**What to produce:**
Keep to one stretch of the data below, the lines from the one with "namespace Sys2Proof.Machine" up to and including the one with "if_neg (Ne.symm hx)]", and return that stretch exactly.

**Entries supplied:**
Content starts
-- ==== Sys2Proof/Laws/Memory.lean ====
section
/-! SUPPORT. The laws of a level store: every operation keeps the canonical form and the bound, and reads see writes. -/

namespace Sys2Proof.Machine

@[simp] theorem Memory.read_nil (a : Nat) : Memory.read [] a = unlistedByte := rfl

theorem Memory.read_push (a : Nat) (b : Byte) (m : Memory) (x : Nat) (hm : Memory.read m a = unlistedByte) :
    Memory.read (Memory.push a b m) x = if x = a then b else Memory.read m x := by
  unfold Memory.push
  split
  · rename_i h
    split
    · rename_i hx; rw [hx, hm, h]
    · rfl
  · simp only [Memory.read, eq_comm]

/-- A cell in front of a store leaves every other byte. -/
theorem Memory.read_push_ne {a : Nat} {b : Byte} {m : Memory} {x : Nat} (hx : x ≠ a) :
    Memory.read (Memory.push a b m) x = Memory.read m x := by
  unfold Memory.push
  split
  · rfl
  · simp only [Memory.read, if_neg (Ne.symm hx)]

theorem Memory.wfFrom_mono {lo lo' : Nat} (h : lo' ≤ lo) : ∀ {m : Memory}, Memory.wfFrom lo m → Memory.wfFrom lo' m
  | [], _ => rfl
  | c :: m, hm => by
    simp only [Memory.wfFrom, Bool.and_eq_true, decide_eq_true_eq] at hm ⊢
    exact ⟨⟨by omega, hm.1.2⟩, hm.2⟩

/-- Below its first offset a store in canonical form lists nothing. -/
theorem Memory.read_below {lo x : Nat} (hx : x < lo) : ∀ {m : Memory}, Memory.wfFrom lo m → Memory.read m x = unlistedByte
  | [], _ => rfl
  | c :: m, hm => by
    simp only [Memory.wfFrom, Bool.and_eq_true, decide_eq_true_eq] at hm
    have hne : c.1 ≠ x := by omega
    simp only [Memory.read, hne, if_false]
    exact Memory.read_below (by omega) hm.2

theorem Memory.wfFrom_push {lo a : Nat} {b : Byte} {m : Memory} (h : lo ≤ a) (hm : Memory.wfFrom (a + 1) m) :
    Memory.wfFrom lo (Memory.push a b m) := by
  unfold Memory.push
  split
  · exact Memory.wfFrom_mono (by omega) hm
  · rename_i hb
    simp [Memory.wfFrom, h, hb, hm]

theorem Memory.wfFrom_write {a : Nat} {b : Byte} :
    ∀ {m : Memory} {lo : Nat}, lo ≤ a → Memory.wfFrom lo m → Memory.wfFrom lo (Memory.write m a b)
  | [], lo, h, _ => Memory.wfFrom_push h rfl
  | c :: m, lo, h, hm => by
    simp only [Memory.wfFrom, Bool.and_eq_true, decide_eq_true_eq] at hm
    unfold Memory.write
    split
    · exact Memory.wfFrom_push h (by simp [Memory.wfFrom, hm.1.2, hm.2]; try omega)
    · split
      · rename_i ha; subst ha; exact Memory.wfFrom_push h hm.2
      · simp only [Memory.wfFrom, Bool.and_eq_true, decide_eq_true_eq]
        exact ⟨hm.1, Memory.wfFrom_write (by omega) hm.2⟩

/-- A read after a write of one byte, in a store in canonical form. -/
theorem Memory.read_write {a : Nat} {b : Byte} {x : Nat} :
    ∀ {m : Memory} {lo : Nat}, Memory.wfFrom lo m →
      Memory.read (Memory.write m a b) x = if x = a then b else Memory.read m x
  | [], _, _ => by simpa [Memory.write] using Memory.read_push a b [] x rfl
  | c :: m, lo, hm => by
    simp only [Memory.wfFrom, Bool.and_eq_true, decide_eq_true_eq] at hm
    unfold Memory.write
    split
    · refine Memory.read_push a b _ x (Memory.read_below (lo := c.1) (by omega) ?_)
      simp [Memory.wfFrom, hm.1.2, hm.2]
    · split
      · rename_i _ ha
        rw [Memory.read_push a b m x (Memory.read_below (by omega) hm.2)]
        simp only [Memory.read, ← ha]
        split
        · rfl
        · rename_i hne; simp [Ne.symm hne]
      · simp only [Memory.read, Memory.read_write hm.2]
        split
        · rename_i hc; subst hc; simp; omega
        · rfl

/-- A write of one byte leaves every other byte, whatever the form of the store. -/
theorem Memory.read_write_ne {a : Nat} {b : Byte} {x : Nat} (hx : x ≠ a) :
    ∀ {m : Memory}, Memory.read (Memory.write m a b) x = Memory.read m x
  | [] => by simp [Memory.write, Memory.read_push_ne hx]
  | c :: m => by
    unfold Memory.write
    split
    · exact Memory.read_push_ne hx
    · split
      · rename_i _ ha
        rw [Memory.read_push_ne hx]
        simp only [Memory.read, if_neg (show c.1 ≠ x by omega)]
      · simp only [Memory.read, Memory.read_write_ne hx]

/-- A write of a byte string leaves every byte outside it, whatever the form of the store (20_memory.md R56). -/
theorem Memory.read_writeBytes_outside : ∀ (d : List Byte) (m : Memory) (off x : Nat), x < off ∨ off + d.length ≤ x →
    Memory.read (Memory.writeBytes m off d) x = Memory.read m x
  | [], _, _, _, _ => rfl
  | _ :: d, m, off, x, h => by
    simp only [List.length_cons] at h
    rw [Memory.writeBytes, Memory.read_writeBytes_outside d _ (off + 1) x (by omega),
      Memory.read_write_ne (by omega)]

theorem Memory.wfFrom_ofBytes : ∀ (d : List Byte) (a : Nat), Memory.wfFrom a (Memory.ofBytes a d)
  | [], _ => rfl
  | _ :: d, a => Memory.wfFrom_push (Nat.le_refl a) (Memory.wfFrom_ofBytes d (a + 1))

/-- A filled store reads as the bytes it was filled from (20_memory.md R54). -/
theorem Memory.read_ofBytes : ∀ (d : List Byte) (a x : Nat), a ≤ x → Memory.read (Memory.ofBytes a d) x = d.getD (x - a) 0
  | [], _, _, _ => by simp [Memory.ofBytes, unlistedByte]
  | b :: d, a, x, h => by
    rw [Memory.ofBytes, Memory.read_push a b _ x (Memory.read_below (Nat.lt_succ_self a) (Memory.wfFrom_ofBytes d (a + 1)))]
    split
    · rename_i hx; simp [hx]
    · rw [Memory.read_ofBytes d (a + 1) x (by omega)]
      have : x - a = (x - (a + 1)) + 1 := by omega
      rw [this, List.getD_cons_succ]

theorem Memory.wf_ofBytes (d : List Byte) : Memory.wf (Memory.ofBytes 0 d) = true := Memory.wfFrom_ofBytes d 0

theorem Memory.wf_writeBytes : ∀ (d : List Byte) (m : Memory) (off : Nat), Memory.wf m → Memory.wf (Memory.writeBytes m off d)
  | [], _, _, hm => hm
  | _ :: d, _, off, hm => Memory.wf_writeBytes d _ (off + 1) (Memory.wfFrom_write (Nat.zero_le _) hm)

/-- A read after a write of a byte string (20_memory.md R56): the written bytes at their offsets, every other byte as
before. -/
theorem Memory.read_writeBytes : ∀ (d : List Byte) (m : Memory) (off x : Nat), Memory.wf m →
    Memory.read (Memory.writeBytes m off d) x =
      if off ≤ x ∧ x < off + d.length then d.getD (x - off) 0 else Memory.read m x
  | [], m, off, x, _ => by
    have h : ¬ (off ≤ x ∧ x < off + ([] : List Byte).length) := by simp
    rw [if_neg h]; rfl
  | b :: d, m, off, x, hm => by
    rw [Memory.writeBytes,
      Memory.read_writeBytes d _ (off + 1) x (Memory.wfFrom_write (Nat.zero_le _) hm), Memory.read_write hm]
    by_cases hx : x = off
    · subst hx
      simp
    · by_cases h1 : off + 1 ≤ x ∧ x < off + 1 + d.length
      · have h2 : off ≤ x ∧ x < off + (b :: d).length := by simp; omega
        have h3 : x - off = (x - (off + 1)) + 1 := by omega
        rw [if_pos h1, if_pos h2, h3, List.getD_cons_succ]
      · have h2 : ¬ (off ≤ x ∧ x < off + (b :: d).length) := by simp; omega
        rw [if_neg h1, if_neg h2, if_neg hx]

/-! ### The bound: every cell below the length -/

theorem Memory.below_push {n a : Nat} {b : Byte} {m : Memory} (h : a < n) (hm : Memory.below n m) :
    Memory.below n (Memory.push a b m) := by
  unfold Memory.push
  split
  · exact hm
  · simpa [Memory.below, h] using hm

theorem Memory.below_write {n a : Nat} {b : Byte} (h : a < n) :
    ∀ {m : Memory}, Memory.below n m → Memory.below n (Memory.write m a b)
  | [], _ => Memory.below_push h rfl
  | c :: m, hm => by
    have hm' : c.1 < n ∧ Memory.below n m = true := by simpa [Memory.below] using hm
    unfold Memory.write
    split
    · exact Memory.below_push h hm
    · split
      · exact Memory.below_push h hm'.2
      · simpa [Memory.below, hm'.1] using Memory.below_write h hm'.2

theorem Memory.below_writeBytes {n : Nat} : ∀ (d : List Byte) (m : Memory) (off : Nat), off + d.length ≤ n →
    Memory.below n m → Memory.below n (Memory.writeBytes m off d)
  | [], _, _, _, hm => hm
  | _ :: d, _, off, h, hm => by
    simp only [List.length_cons] at h
    exact Memory.below_writeBytes d _ (off + 1) (by omega) (Memory.below_write (by omega) hm)

theorem Memory.below_ofBytes {n : Nat} : ∀ (d : List Byte) (a : Nat), a + d.length ≤ n →
    Memory.below n (Memory.ofBytes a d)
  | [], _, _ => rfl
  | _ :: d, a, h => by
    simp only [List.length_cons] at h
    exact Memory.below_push (by omega) (Memory.below_ofBytes d (a + 1) (by omega))

@[simp] theorem Memory.length_readBytes (m : Memory) (off n : Nat) : (Memory.readBytes m off n).length = n := by
  simp [Memory.readBytes]

@[simp] theorem length_bytesLE (n : Nat) {w : Nat} (v : BitVec w) : (bytesLE n v).length = n := by
  simp [bytesLE]

theorem getD_bytesLE {n w j : Nat} (v : BitVec w) (h : j < n) : (bytesLE n v).getD j 0 = v.extractLsb' (8 * j) 8 := by
  simp [bytesLE, h]

/-! ### Every level operation keeps the store's form -/

/-- Every memory operation of the machine keeps the canonical form and the bound: the fill of a new level. -/
theorem fillLevel_store_ok (m : Level) (d : List Byte) (h : d.length ≤ m.len) :
    Memory.wf (fillLevel m d).store = true ∧ Memory.below (fillLevel m d).len (fillLevel m d).store = true :=
  ⟨Memory.wf_ofBytes d, Memory.below_ofBytes d 0 (by simpa [fillLevel] using h)⟩

/-- A filled level's store reads as the bytes it was filled from (20_memory.md R54). -/
theorem read_fillLevel (m : Level) (d : List Byte) (j : Nat) : Memory.read (fillLevel m d).store j = d.getD j 0 :=
  Memory.read_ofBytes d 0 j (Nat.zero_le j)

/-- Every memory operation of the machine keeps the canonical form and the bound: MemWrite. -/
theorem memWrite_store_ok {m m' : Level} {off : Int} {d : List Byte} (h : memWrite m off d = some m')
    (hw : Memory.wf m.store = true) (hb : Memory.below m.len m.store = true) :
    Memory.wf m'.store = true ∧ Memory.below m'.len m'.store = true := by
  unfold memWrite at h
  split at h
  · rename_i hc
    cases h
    simp only [storeCovers, Bool.and_eq_true, decide_eq_true_eq] at hc
    exact ⟨Memory.wf_writeBytes d _ _ hw, Memory.below_writeBytes d m.store off.toNat (n := m.len) (by omega) hb⟩
  · cases h

/-- MemWrite changes no byte outside the ones it writes (20_memory.md R56). -/
theorem memWrite_outside {m m' : Level} {off : Int} {d : List Byte} (h : memWrite m off d = some m') (a : Nat)
    (ha : a < off ∨ off + d.length ≤ a) : Memory.read m'.store a = Memory.read m.store a := by
  unfold memWrite at h
  split at h
  · rename_i hc
    simp only [storeCovers, Bool.and_eq_true, decide_eq_true_eq] at hc
    cases h
    exact Memory.read_writeBytes_outside d m.store off.toNat a (by omega)
  · cases h

/-- All that MemWrite changes is the level's store. -/
theorem memWrite_eq {m m' : Level} {off : Int} {d : List Byte} (h : memWrite m off d = some m') :
    m' = { m with store := m'.store } := by
  unfold memWrite at h
  split at h
  · cases h; rfl
  · cases h

end Sys2Proof.Machine
end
Content ends
**Output below:**
namespace Sys2Proof.Machine

@[simp] theorem Memory.read_nil (a : Nat) : Memory.read [] a = unlistedByte := rfl

theorem Memory.read_push (a : Nat) (b : Byte) (m : Memory) (x : Nat) (hm : Memory.read m a = unlistedByte) :
    Memory.read (Memory.push a b m) x = if x = a then b else Memory.read m x := by
  unfold Memory.push
  split
  · rename_i h
    split
    · rename_i hx; rw [hx, hm, h]
    · rfl
  · simp only [Memory.read, eq_comm]

/-- A cell in front of a store leaves every other byte. -/
theorem Memory.read_push_ne {a : Nat} {b : Byte} {m : Memory} {x : Nat} (hx : x ≠ a) :
    Memory.read (Memory.push a b m) x = Memory.read m x := by
  unfold Memory.push
  split
  · rfl
  · simp only [Memory.read, if_neg (Ne.symm hx)]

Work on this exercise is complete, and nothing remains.